Invoice Finance vs Revenue-Based Finance - Which Is Better?
Invoice finance advances against specific unpaid invoices with costs of 0.5-3%. Revenue-based finance provides a lump sum repaid as a fixed percentage of monthly revenue, typically costing 6-12% of the total amount. Invoice finance is cheaper for B2B businesses with invoices. Revenue-based finance suits subscription and recurring revenue businesses.
Why This Matters
UK SMEs with cash flow constraints face a fundamental choice: borrow against what customers already owe you, or against what you expect to earn. Invoice finance turns unpaid B2B invoices into immediate working capital at 0.5-3% monthly discount fees, while revenue-based finance (RBF) provides upfront capital repaid through 5-20% of monthly turnover until a fixed multiple (typically 1.3-1.5x) is repaid. The difference matters because a Manchester SaaS business with £40k monthly recurring revenue faces entirely different funding economics than a Birmingham engineering supplier invoicing Jaguar Land Rover on 60-day terms. Invoice finance costs are transparent and tied to specific receivables, while RBF pricing is embedded in the repayment multiple and duration. Most UK invoice finance sits outside FCA consumer credit perimeter (it's commercial B2B funding), whereas RBF providers may operate under similar exemptions or register for certain regulated activities. Choosing wrong means either paying 4-8x more than necessary, or being unable to access funding at all because your revenue model doesn't fit the product structure. Understanding which model aligns with your customer payment terms, revenue predictability, and growth stage determines whether you pay £1,500 or £8,000 to access £100k for three months.
Key Points
- Invoice finance advances 70-95% against individual B2B invoices within 24 hours, with discount fees of 0.5-3% monthly (equivalent to 6-36% APR) until your customer pays, typically 30-90 days later.

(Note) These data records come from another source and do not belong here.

/-- The low or high word of a 64-bit register. -/
def half (x : Addr) (hi : Bool) : Word := if hi then (x >>> 32).setWidth 32 else x.setWidth 32
/-- A 64-bit register with its low or high word replaced. -/
def setHalf (x : Addr) (hi : Bool) (w : Word) : Addr :=
  if hi then (x &&& 0xFFFFFFFF) ||| (w.setWidth 64 <<< 32) else (x &&& 0xFFFFFFFF00000000) ||| w.setWidth 64
/-- A word of four bytes of a byte register. -/
def wordAt (bs : List Byte) (i : Nat) : Word := BitVec.ofNat 32 (leNat ((bs.drop i).take 4))
/-- A byte register with four bytes replaced. -/
def setWordAt (bs : List Byte) (i : Nat) (w : Word) : List Byte := bs.take i ++ leBytes 4 w.toNat ++ bs.drop (i + 4)

/-- R396, R421: a word of CORERET. -/
def State.coreRetWord (s : State) (w : Nat) : Word :=
  (List.range 32).foldl (fun x i =>
    let c := 32 * w + i
    if s.mgmt.coreRet.contains c || (s.mgmt.minMode && decide (48 ≤ c)) then setBit x i true else x) 0

/-- R420: BOOTST. -/
def State.bootst (s : State) : Word :=
  BitVec.ofNat 32 (s.mgmt.reason % 256 * 2 ^ 16 + s.mgmt.tries % 4 * 2 ^ 14 + (if s.mgmt.minMode then 2 else 0)
    + (if s.mgmt.ok then 1 else 0))

/-- A word of a table of numbered entries. -/
def tableWord (t : List (Nat × Nat)) (i : Nat) : Word := BitVec.ofNat 32 (((t.find? fun p => p.1 == i).map (·.2)).getD 0)
/-- Replaces an entry of such a table. -/
def setTable (t : List (Nat × Nat)) (i x : Nat) : List (Nat × Nat) := (i, x) :: t.filter fun p => p.1 != i

/-- R392: the words of a log bank. -/
def bankWord (b : LogBank) (o : Nat) : Option Word :=
  match o with
  | 0x00 => some (half b.addr false)
  | 0x04 => some (half b.addr true)
  | 0x08 => some (BitVec.ofNat 32 ((if b.v then 2 ^ 31 else 0) + (if b.ov then 2 ^ 30 else 0) + b.sev % 4 * 2 ^ 28
      + (if b.inj then 2 ^ 27 else 0) + b.test % 8 * 2 ^ 24 + b.ctx % 4096 * 2 ^ 12 + b.syn % 256))
  | 0x0C => some b.ccnt
  | 0x10 => some b.ucnt
  | 0x14 => some (BitVec.ofNat 32 (b.ibit % 256 * 256 + b.ikind % 4 * 2 + (if b.arm then 1 else 0)))
  | 0x18 => some (BitVec.ofNat 32 (b.spare))
  | _ => some 0

/-- R368: the words of a context block. -/
def ctxWord (b : CtxBlock) (o : Nat) : Option Word :=
  match o with
  | 0x00 => some (half b.trapVec false)
  | 0x04 => some (half b.trapVec true)
  | 0x08 => some (half b.trapBase false)
  | 0x0C => some (half b.trapBase true)
  | 0x10 => some (BitVec.ofNat 32 b.saveBase)
  | 0x14 => some (BitVec.ofNat 32 (b.saveBase / 2 ^ 32))
  | 0x18 => some (BitVec.ofNat 32 b.saveLen)
  | 0x1C => some (BitVec.ofNat 32 b.saveUsed)
  | 0x20 => some ((if b.full then 32 else 0) + (if b.busy then 16 else 0))
  | 0x24 => some b.kills
  | 0x28 => some b.ckSum
  | 0x2C => some (BitVec.ofNat 32 b.gnum)
  | 0x30 => some (if b.priv then 1 else 0)
  | _ => some 0

/-- R249: the words of a host queue. -/
def lqWord (l : LQueue) (o : Nat) : Option Word :=
  match o with
  | 0x00 => some (half l.base false)
  | 0x04 => some (half l.base true)
  | 0x08 => some (BitVec.ofNat 32 l.size)
  | 0x10 => some (BitVec.ofNat 32 l.tail)
  | 0x18 => some (BitVec.ofNat 32 l.head)
  | 0x20 => some (BitVec.ofNat 32 ((if l.en then 4 else 0) + l.pri % 4))
  | 0x28 => some l.acc
  | 0x30 => some l.done
  | _ => none

/-- Single registers below 0x3000 as words; none where no register stands. -/
def Mgmt.word (m : Mgmt) (bootst : Word) (o : Nat) : Option Word :=
  let n (x : Nat) : Option Word := some (BitVec.ofNat 32 x)
  match o with
  | 0x2000 => some (half m.pqBase false)
  | 0x2004 => some (half m.pqBase true)
  | 0x2008 => n m.pqSize
  | 0x2010 => n m.pqTail
  | 0x2018 => n m.pqHead
  | 0x2040 => some (half m.dlBase false)
  | 0x2044 => some (half m.dlBase true)
  | 0x2048 => n m.dlSize
  | 0x2050 => n m.dlTail
  | 0x2058 => n m.dlHead
  | 0x2060 => some m.dlDrop
  | 0x2080 => some (half m.eqBase false)
  | 0x2084 => some (half m.eqBase true)
  | 0x2088 => n m.eqSize
  | 0x2090 => n m.eqTail
  | 0x2098 => n m.eqHead
  | 0x20A0 => some m.eqSeq
  | 0x20A8 => some m.eqAck
  | 0x20B0 => some m.bootCnt
  | 0x20C0 => some bootst
  | 0x20C8 => some (if m.fmin then 1 else 0)
  | 0x2240 => some (if m.attBusy then 2 else 0)
  | 0x2400 => n m.pwrCap
  | 0x2408 => n m.pwrNow
  | 0x2410 => n m.clkNow
  | 0x2418 => n (m.temp1 % 256 * 256 + m.temp0 % 256)
  | 0x5800 => n m.myId
  | 0x5808 => some (if m.peerIn then 1 else 0)
  | _ => none
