/-- A workgroup keeps its reservation: it runs, or work of it is still under way (R100). -/
def State.wgBusy (s : State) (w : Wg) : Bool :=
  s.engQ.any (fun c => c.wg == w.id)
    || !w.saved && (w.live || s.mxQ.any fun o => (o.owns ++ o.reads).any fun r =>
        overlaps r.1 r.2 (scratchKey w.core w.offW) w.sizeW || overlaps r.1 r.2 (scratchKey w.core (0x80000 + w.offA)) w.sizeA
          || overlaps r.1 r.2 (scratchKey w.core (0x100000 + w.offC)) w.sizeC)

/-- R253: room in the three buffers of a core (DESIGN CHOICE, log entry 43). -/
def State.fitScratch (s : State) (core sw sa sc : Nat) : Option (Nat × Nat × Nat) :=
  let ws := s.wgs.filter fun w => w.core == core && s.wgBusy w
  let rows (buf : Nat) : List (Nat × Nat) := (s.withheld 2 (3 * core + buf)).map fun a => (8 * a / 64 * 64, 64)
  match fitRange (ws.map (fun w => (w.offW, w.sizeW)) ++ rows 0) sw 0x80000, fitRange (ws.map (fun w => (w.offA, w.sizeA)) ++ rows 1) sa 0x80000,
      fitRange (ws.map (fun w => (w.offC, w.sizeC)) ++ rows 2) sc 0x40000 with
  | some a, some b, some c => some (a, b, c)
  | _, _, _ => none

/-- R63, R64, R253: an attempt to place a workgroup's groups on a core. -/
def State.attempt (s : State) (core u : Nat) (gidxs : List Nat) (sw sa sc : Nat) (nums : Bool) : Attempt :=
  let qs := (List.range 4).map (s.fitQuarter core u gidxs)
  match s.fitScratch core sw sa sc with
  | none => .full
  | some (a, b, c) =>
    if !nums || qs.any (fun q => !q.2) then .full
    else if qs.all (fun q => q.1.isSome) then .fits ⟨core, qs.flatMap fun q => q.1.getD [], a, b, c⟩
    else .fragmented

/-- R396, R421: the core takes no new work. -/
def State.coreOut (s : State) (core : Nat) : Bool :=
  s.mgmt.coreRet.contains core || (s.core core).retireMark || (s.mgmt.minMode && decide (48 ≤ core))

/-- R257: the free register units of a core. -/
def State.freeUnits (s : State) (core : Nat) : Nat :=
  1024 - (((List.range 4).flatMap (s.unitsUsed core)).map (·.2)).foldl (· + ·) 0

/-- R257: cores by free units, most first, ties to the lowest index. -/
def insertCore (c : Nat × Nat) : List (Nat × Nat) → List (Nat × Nat)
  | [] => [c]
  | d :: r => if d.2 < c.2 then c :: d :: r else d :: insertCore c r
/-- R257: the cores of a cluster that take work, in the order in which they are tried. -/
def State.coreOrder (s : State) (cluster : Nat) (avoid : List Nat) : List Nat :=
  (((List.range 48).map (48 * cluster + ·)).filter fun c => !s.coreOut c && !avoid.contains c).foldl
    (fun l c => insertCore (c, s.freeUnits c) l) [] |>.map (·.1)

/-- R64: counts a failed attempt. -/
def State.countFrag (s : State) (core : Nat) : State :=
  let k := s.core core
  s.setCore { k with fragstall := satInc k.fragstall }

/-- R253, R257: the first core of the order that takes a workgroup. -/
def State.tryCores (s : State) (u : Nat) (gidxs : List Nat) (sw sa sc : Nat) (nums : Bool) : List Nat → Option CorePlan × State
  | [] => (none, s)
  | c :: r =>
    match s.attempt c u gidxs sw sa sc nums with
    | .fits p => (some p, s)
    | .fragmented => State.tryCores (s.countFrag c) u gidxs sw sa sc nums r
    | .full => State.tryCores s u gidxs sw sa sc nums r

/-- R253: places the members of a cloud, or one workgroup, on distinct cores of a cluster. -/
def State.tryCluster (s : State) (cluster u sw sa sc : Nat) (nums : Bool) : List (List Nat) → List Nat → Option (List CorePlan) × State
  | [], _ => (some [], s)
  | m :: r, avoid =>
    match s.tryCores u m sw sa sc nums (s.coreOrder cluster avoid) with
    | (none, t) => (none, t)
    | (some p, t) =>
      match State.tryCluster t cluster u sw sa sc nums r (avoid ++ [p.core]) with
      | (none, v) => (none, v)
      | (some ps, v) => (some (p :: ps), v)

/-- R257: the clusters in the order of the search. -/
def State.tryClusters (s : State) (u sw sa sc : Nat) (nums : Bool) (wants : List (List Nat)) : List Nat → Option (Nat × List CorePlan) × State
  | [] => (none, s)
  | c :: r =>
    match s.tryCluster c u sw sa sc nums wants [] with
    | (some ps, t) => (some (c, ps), t)
    | (none, t) => State.tryClusters t u sw sa sc nums wants r

/-- R257: the search from a cluster on, wrapping. -/
def clustersFrom (c : Nat) : List Nat := (List.range 8).map fun i => (c + i) % 8

/-- R257, R273, R415: the cluster with the most free cores: cores in service that hold no workgroup and could take one now (DEDUCED, log entry
16). -/
def State.bestCluster (s : State) (u : Nat) (gidxs : List Nat) (sw sa sc : Nat) (nums : Bool) : Nat :=
  let takes (k : Nat) : Bool := match s.attempt k u gidxs sw sa sc nums with
    | .fits _ => true
    | _ => false
  let held := (s.wgs.filter s.wgBusy).map (·.core)
  let free (c : Nat) : Nat := (((List.range 48).map (48 * c + ·)).filter fun k => !s.coreOut k && !held.contains k && takes k).length
  ((List.range 8).foldl (fun (b : Nat × Nat) c => if b.2 < free c then (c, free c) else b) (0, free 0)).1

/-! ### The curves (R256) -/

/-- R256: the least k with 2^k at least n. -/
def sideLog (n : Nat) : Nat := if n ≤ 1 then 0 else (n - 1).log2 + 1
/-- R256: every second bit of i, from bit o on. -/
def evenBits (i o : Nat) : Nat → Nat
  | 0 => 0
  | k + 1 => evenBits i o k + (if bit i (2 * k + o) then 2 ^ k else 0)
/-- R256: H, with k rounds left. -/
def hilbertFrom : Nat → Nat → Nat → Nat → Nat → Nat × Nat
  | 0, _, _, x, y => (x, y)
  | k + 1, t, s, x, y =>
    let rx := t / 2 % 2
    let ry := (t + rx) % 2
    let p : Nat × Nat := if ry = 0 then (if rx = 1 then (s - 1 - y, s - 1 - x) else (y, x)) else (x, y)
    hilbertFrom k (t / 4) (2 * s) (p.1 + s * rx) (p.2 + s * ry)

/-- R256: how many indices a curve runs through over a width and a height. -/
def curveLength (code w h : Nat) : Nat :=
  match code with
  | 0 => w * h
  | 1 => w * h
  | 4 => (w + 3) / 4 * ((h + 3) / 4) * 16
  | _ => 4 ^ sideLog (max w h)

/-- R256: the position at an index of a curve. -/
def curveAt (code walk w h i : Nat) : Nat × Nat :=
  match code with
  | 0 => (i % w, i / w)
  | 1 => (if i / w % 2 = 1 then w - 1 - i % w else i % w, i / w)
  | 2 => (evenBits i 0 (sideLog (max w h)), evenBits i 1 (sideLog (max w h)))
  | 3 => hilbertFrom (sideLog (max w h)) i 1 0 0
  | _ =>
    let t := i / 16
    let e := bits walk (4 * (i % 16)) 4
    (t % ((w + 3) / 4) * 4 + e % 4, t / ((w + 3) / 4) * 4 + e / 4)

/-- R256: the next position inside the grid, from a place of the curve on, by fuel: how far the curve has come, and the
position. -/
def Grid.nextPos (k : Grid) : Nat → Nat → Nat × Option (Nat × Nat × Nat)
  | 0, c => (c, none)
  | n + 1, c =>
    let w := k.pkt.x / max 1 k.pkt.memberCount
    let len := curveLength k.pkt.curve w k.pkt.y
    if len * k.pkt.z ≤ c then (c, none)
    else
      let p := curveAt k.pkt.curve k.pkt.walk w k.pkt.y (c % len)
      if p.1 < w ∧ p.2 < k.pkt.y then (c + 1, some (p.1, p.2, c / len)) else Grid.nextPos k n (c + 1)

- Revenue-based finance provides a lump sum (commonly £50k-£500k) repaid as 5-20% of gross monthly revenue until you've repaid 1.2-1.5x the original amount, with no fixed term, meaning actual costs vary dramatically based on revenue growth.
- A £100k invoice finance facility for 60 days costs approximately £1,000-£3,000 in total fees. The same £100k via RBF at 1.4x multiple costs £40,000 total, but spread over 12-24 months depending on revenue performance.
- Invoice finance requires established B2B trade debtors (typically minimum £50k annual turnover, often £250k+), credit-approved customers, and verifiable invoices. RBF suits recurring revenue businesses (SaaS, subscription, membership) with minimum £20k-£50k monthly revenue and digital revenue tracking.
- UK providers of invoice finance include Close Brothers, Bibby Financial Services, Ultimate Finance, Lloyds Bank Invoice Finance, HSBC Invoice Finance, and Barclays Invoice Finance. RBF is typically provided by specialist growth lenders, not traditional invoice financiers.
- Invoice finance costs scale directly with invoice value and payment terms. RBF costs depend on how quickly you grow, a £100k advance repaid at 10% of revenue costs £40k total if revenue stays flat, but potentially £35k if revenue doubles quickly.
- Invoice finance appears on your balance sheet as a secured loan against receivables. RBF is sometimes structured as a revenue purchase agreement (not technically debt), which may affect financial reporting and future fundraising differently.
Real-World Example
A Leeds-based software implementation consultancy invoices corporate clients £180k quarterly on 45-day terms but needs £120k to hire three developers ahead of a major contract. Alternatively, a Bristol SaaS business with £35k MRR and 18-month runway wants £150k to accelerate US market entry.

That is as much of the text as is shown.